Excerpted data START

-- ==== Sys2Proof/Certificates/Slice0/Obligations.lean ====
section
/-! DEFINITION. The statements about the model, one proposition each. Unless a statement says otherwise a completion
statement gives the whole next state, in the vocabulary of the shared operations, and so its frame too: what the
operations named do not touch stands as it was. -/

section Statements

open Sys2Proof Sys2Proof.Machine

/-! The whole machine. -/

/-- Commands are taken first in, first out: a step with a command at the front of the queue runs it on the state with the
queue's rest (the block's form of a step; assumption log 1). -/
def Obligations.StepRunsFrontCommand : Prop :=
  ∀ (c : Instr) (rest : List Instr) (s : State),
    step { s with pending := c :: rest } = exec c { s with pending := rest }

/-- With no command waiting, a step is one edge of the time-island clock (the model's choice, assumption log 1): by R212
the time base moves by 1 ns and `RATE` units of 2^-32 ns, modulo the whole span of its 48-bit seconds; in a cold reset or
without supply nothing moves (R213, R39). -/
def Obligations.IdleStepIsOneClockEdge : Prop :=
  (∀ s : State, s.pending = [] → timeAlive s = true → LegalTime s.tim → ∃ t, step s = .next t ∧
    now32 t.tim = (now32 s.tim + 4294967296 + s.tim.rate) % (281474976710656 * 1000000000 * 4294967296) ∧
    t.tim.rate = s.tim.rate ∧ LegalTime t.tim ∧ t.uptime = s.uptime + 1 ∧ t.phase = s.phase ∧ t.regs = s.regs ∧
    t.pending = []) ∧
  (∀ s : State, s.pending = [] → timeAlive s = false → step s = .next s)

/-- No command stops the block, which the manual gives no condition to stop in (R22), and none touches the queue of waiting
commands (the model's, assumption log 1). -/
def Obligations.EveryCommandGoesOn : Prop :=
  ∀ (c : Instr) (s : State), ∃ t, exec c s = .next t ∧ t.pending = s.pending

/-- The block moves between running, its resets and no supply by these commands only, and each as the reset chapter says
(R39, R48–R53, R213). -/
def Obligations.PhaseMovesOnlyByResets : Prop :=
  ∀ (c : Instr) (s t : State), exec c s = .next t →
    t.phase = s.phase ∨
    ((∃ short, c = .coldReset short) ∧ t.phase = .coldHeld) ∨
    (c = .coldResetRelease ∧ s.phase = .coldHeld ∧ t.phase = .coldInit) ∨
    (c = .resetInitialisationDone ∧ (s.phase = .coldInit ∨ s.phase = .warmInit) ∧ t.phase = .running) ∨
    ((c = .warmResetByPin ∨ c = .warmReset 0xA5C3 ∨
        ∃ v : Word, c = .registerWrite ⟨0x80, false⟩ 4 v ∧ bitOf v 0 = true ∧ bitsOf v 16 16 = 0xA5C3) ∧
      s.phase = .running ∧ t.phase = .quiesce) ∨
    ((∃ bound, c = .quiesceEnd bound) ∧ s.phase = .quiesce ∧ t.phase = .warmInit) ∨
    (c = .blockSupplyOff ∧ t.phase = .off)

/-- No command but a cold reset, TIME_STEP and TIME_RATE changes the time base or its rate: no other reset and no loss of
a clock stops, steps or slews it (R59, R214). -/
def Obligations.TimeBaseMovesOnlyByItsCommands : Prop :=
  ∀ (c : Instr) (s t : State), exec c s = .next t → (∀ short, c ≠ .coldReset short) → (∀ q idx, c ≠ .timeStep q idx) →
    (∀ q idx, c ≠ .timeRate q idx) →
    t.tim.sec = s.tim.sec ∧ t.tim.ns = s.tim.ns ∧ t.tim.frac = s.tim.frac ∧ t.tim.rate = s.tim.rate

/-- The reset record is written by cold and warm resets alone (R48, R51, R53), and `SESSION` is drawn where a reset ends
(R235). -/
def Obligations.ResetRecordMovesOnlyByResets : Prop :=
  ∀ (c : Instr) (s t : State), exec c s = .next t →
    ((∀ short, c ≠ .coldReset short) → (∀ bound, c ≠ .quiesceEnd bound) →
      t.hif.cause = s.hif.cause ∧ t.hif.quiesceTimeout = s.hif.quiesceTimeout ∧ t.hif.unwritten = s.hif.unwritten ∧
      t.hif.wbLost = s.hif.wbLost) ∧
    ((∀ short, c ≠ .coldReset short) → (∀ bound, c ≠ .quiesceEnd bound) → c ≠ .resetInitialisationDone →
      t.lnk.session = s.lnk.session)

/-- A property that every step keeps, from any state that has it and not only from reset: the time base is one that R212
and R216 allow, the reset record and `SESSION` fit their fields (R48, R53, R235), and the table of software's registers is in
canonical form, with no entry where no register sits. -/
def Obligations.StepKeepsInv : Prop :=
   ∀ s t : State, Inv s → step s = .next t → Inv t

/-- The state after reset has the invariant. -/
def Obligations.ResetHasInv : Prop :=
   Inv State.reset

/-- Right after reset: registers read as R342 and their own rules give, the identity as R341, the time base is 0 (R213), no
queue exists (R61), no port is enabled (R340), no terminal has left IDLE (R182), no flow is live and the caddie is off
(R191), no event is waiting. -/
def Obligations.ResetState : Prop :=
  (∀ off, reg State.reset off = regReset off) ∧ readWord State.reset 0xC0000 = 0x504C4E48 ∧
  readWord State.reset 0xC0004 = 0xC1 ∧ readWord State.reset 0x84 = 0 ∧ readWord State.reset 0x30000 = 3 ∧
  readWord State.reset 0x80000 = 0x06100000 ∧ readWord State.reset 0xB0004 = 0x1F2E3D4C ∧
  (∀ p : Fin 64, reg State.reset (0x10010 + p * 0x400) = 1518) ∧ now32 State.reset.tim = 0 ∧
  (∀ q, (getQueue State.reset q).st = .notCreated) ∧ (∀ p, portState (getPort State.reset p) = 0) ∧
  (∀ h, (getRec State.reset h).state = 0) ∧ (∀ f, flowLive State.reset f = false) ∧ State.reset.pgr.enabled = false ∧
  (∀ c, pbEntry State.reset c = pbDefault c) ∧ (∀ k, getCtr State.reset k = 0) ∧ State.reset.pending = []

/-! Resets, supply and clocks. -/

/-- A cold reset (COLD_RESET) holds everything at its reset value, from any state; its end (COLD_RESET_RELEASE) starts
initialisation; when that is done (RESET_INITIALISATION_DONE) the block runs, its capture cells calibrated (R47) and its `SESSION`
drawn, with nothing left of what it held but the draws' counter and the waiting commands (the model's own). A pulse shorter than
1 µs is a full cold reset or nothing, which one being free (R48–R50, R213, R235, R342). -/
def Obligations.ColdReset : Prop :=
  let held := fun (n : Nat) (s : State) => ({ phase := .coldHeld, freeCtr := n, pending := s.pending } : State)
  (∀ s : State, exec (.coldReset false) s = .next (held s.freeCtr s)) ∧
  (∀ s : State, exec (.coldReset true) s = .next
    (if Config.shortPulseTaken s.freeCtr = true then held (s.freeCtr + 1) s else { s with freeCtr := s.freeCtr + 1 })) ∧
  (∀ s : State, s.phase = .coldHeld → exec .coldResetRelease s = .next { s with phase := .coldInit }) ∧
  (∀ s : State, s.phase = .coldInit → exec .resetInitialisationDone s =
    .next { s with phase := .running, tim := { s.tim with calibrations := s.tim.calibrations + 1 },
                   lnk := { s.lnk with session := (Config.session s.freeCtr).toNat }, freeCtr := s.freeCtr + 1 }) ∧
  (∀ s : State, s.phase = .warmInit → exec .resetInitialisationDone s =
    .next { s with phase := .running, lnk := { s.lnk with session := (Config.session s.freeCtr).toNat },
                   freeCtr := s.freeCtr + 1 }) ∧
  (∀ n, (Config.session n).toNat < 65536) ∧
  (∀ s a b c : State, a = held s.freeCtr s → b = { a with phase := .coldInit } →
    c = { State.reset with lnk := { session := (Config.session s.freeCtr).toNat }, freeCtr := s.freeCtr + 1,
                           pending := s.pending } →
    exec (.coldReset false) s = .next a ∧ exec .coldResetRelease a = .next b ∧ exec .resetInitialisationDone b = .next c)

/-- The warm reset and the loss of the supply, each with the whole state that it leaves.
WARM_RESET_BY_PIN and WARM_RESET with the key, in a running block, start the quiesce phase (R51, R52): reads in flight are given
up, descriptors end, upstream frames not yet being written go, ready completions go to their rings, and the caddie writes its
changed contexts back; the registers and the time base stay. A wrong key changes nothing but the refused-write record (R337).
Outside the running phase neither does anything. QUIESCE_END, at the phase's bound or with every step done, records cause,
time-out and losses, marks the flows whose contexts were lost, and enters initialisation: the playbook, the error log, the time
island and its registers stay, and the rest is at its reset value (R49, R51, R53); with a step still to do, and before the bound,
it changes nothing. BLOCK_SUPPLY_OFF leaves a block that does nothing, its whistle pins not driven (R39). -/
def Obligations.WarmResetAndSupply : Prop :=
  let started := fun (cause : Nat) (s : State) =>
    quiesceCaddie (drainRings (flushUpstream (flushDescriptors (dropReads (fun _ => true)
      { s with phase := .quiesce, hif := { s.hif with warmCause := cause },
               tim := { s.tim with whistles := tmap {} (fun w => { w with fallAt := none }) s.tim.whistles },
               mon := { s.mon with freezes := [], image := none } }))))
  (∀ s : State, s.phase = .running → exec .warmResetByPin s = .next (started 1 s)) ∧
  (∀ s : State, s.phase = .running → exec (.warmReset 0xA5C3) s = .next (started 2 s)) ∧
  (∀ (s : State) (cause : Nat), (started cause s).phase = .quiesce ∧ (started cause s).hif.warmCause = cause ∧
    (started cause s).regs = s.regs ∧ now32 (started cause s).tim = now32 s.tim) ∧
  (∀ (s : State) (key : BitVec 16), s.phase = .running → key ≠ 0xA5C3 → exec (.warmReset key) s =
    .next { s with hif := { s.hif with refused :=
      { offset := 0x80, cause := 4, sticky := true, count := sat 0xFFFF (s.hif.refused.count + 1) } } }) ∧
  (∀ (s : State) (key : BitVec 16), s.phase ≠ .running →
    exec .warmResetByPin s = .next s ∧ exec (.warmReset key) s = .next s) ∧
  (∀ (s t : State) (bound : Bool), s.phase = .quiesce → bound = true ∨ quiesceDone s = true →
    (let marked := (lostFlows s).foldl (fun s f => repairSet f (Nat.lor (tget s.pgr.repair f 0) 1) s) s
     t = warmState
          { cause := s.hif.warmCause, quiesceTimeout := bound, unwritten := sat 0xFFFF (unwrittenCpls s),
            wbLost := sat 0xFFFF (lostFlows s).length, warmRx := s.hif.warmRx }
           (match lostFlows s with
            | f :: _ => logWrite 0xA40 3 (wordOf f) (wordOf (lostFlows s).length) marked
            | [] => marked)) →
    exec (.quiesceEnd bound) s = .next t ∧ t.phase = .warmInit ∧
    now32 t.tim = now32 s.tim ∧ t.tim.rate = s.tim.rate ∧ t.tim.whistles = s.tim.whistles ∧
    t.err.playbook = s.err.playbook ∧ t.err.pbBad = s.err.pbBad ∧
    (∀ off, off / 65536 = 7 ∨ off = 0xA0004 → reg t off = reg s off) ∧
    (∀ off, off / 65536 ≠ 7 → off ≠ 0xA0004 → reg t off = regReset off) ∧
    (∀ k, k / 65536 = 7 → getCtr t k = getCtr s k) ∧ (∀ k, k / 65536 ≠ 7 → getCtr t k = 0) ∧
    t.tpt = {} ∧ t.cls = {} ∧ t.gnt = {} ∧ t.rng = {} ∧ t.lnk = {} ∧ t.pwr = {} ∧ t.mon = {} ∧ t.fab = {} ∧
    t.hif.queues = [] ∧ t.hif.tx = [] ∧ t.hif.adm = [] ∧ t.pgr.flows = [] ∧ t.pgr.slots = [] ∧ t.pgr.enabled = false) ∧
  (∀ (s : State) (bound : Bool), s.phase ≠ .quiesce ∨ (bound = false ∧ quiesceDone s = false) →
    exec (.quiesceEnd bound) s = .next s) ∧
  (∀ s t : State,
      t = { s with phase := .off,
                   tim := { s.tim with whistles := tmap {} (fun w => { w with fallAt := none }) s.tim.whistles } } →
    exec .blockSupplyOff s = .next t ∧ (∀ w, (tget t.tim.whistles w {}).fallAt = none) ∧ (t.pending = [] → step t = .next t))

Excerpted data END

▶ [Activity]: From the records above, transcribe without alteration every line from the one with "def Obligations.ResetState : Prop" to the one with "(∀ s : State, exec (.coldReset true)", inclusive.

▶ [Answer to this exercise]:
def Obligations.ResetState : Prop :=
  (∀ off, reg State.reset off = regReset off) ∧ readWord State.reset 0xC0000 = 0x504C4E48 ∧
  readWord State.reset 0xC0004 = 0xC1 ∧ readWord State.reset 0x84 = 0 ∧ readWord State.reset 0x30000 = 3 ∧
  readWord State.reset 0x80000 = 0x06100000 ∧ readWord State.reset 0xB0004 = 0x1F2E3D4C ∧
  (∀ p : Fin 64, reg State.reset (0x10010 + p * 0x400) = 1518) ∧ now32 State.reset.tim = 0 ∧
  (∀ q, (getQueue State.reset q).st = .notCreated) ∧ (∀ p, portState (getPort State.reset p) = 0) ∧
  (∀ h, (getRec State.reset h).state = 0) ∧ (∀ f, flowLive State.reset f = false) ∧ State.reset.pgr.enabled = false ∧
  (∀ c, pbEntry State.reset c = pbDefault c) ∧ (∀ k, getCtr State.reset k = 0) ∧ State.reset.pending = []

/-! Resets, supply and clocks. -/

/-- A cold reset (COLD_RESET) holds everything at its reset value, from any state; its end (COLD_RESET_RELEASE) starts
initialisation; when that is done (RESET_INITIALISATION_DONE) the block runs, its capture cells calibrated (R47) and its `SESSION`
drawn, with nothing left of what it held but the draws' counter and the waiting commands (the model's own). A pulse shorter than
1 µs is a full cold reset or nothing, which one being free (R48–R50, R213, R235, R342). -/
def Obligations.ColdReset : Prop :=
  let held := fun (n : Nat) (s : State) => ({ phase := .coldHeld, freeCtr := n, pending := s.pending } : State)
  (∀ s : State, exec (.coldReset false) s = .next (held s.freeCtr s)) ∧
  (∀ s : State, exec (.coldReset true) s = .next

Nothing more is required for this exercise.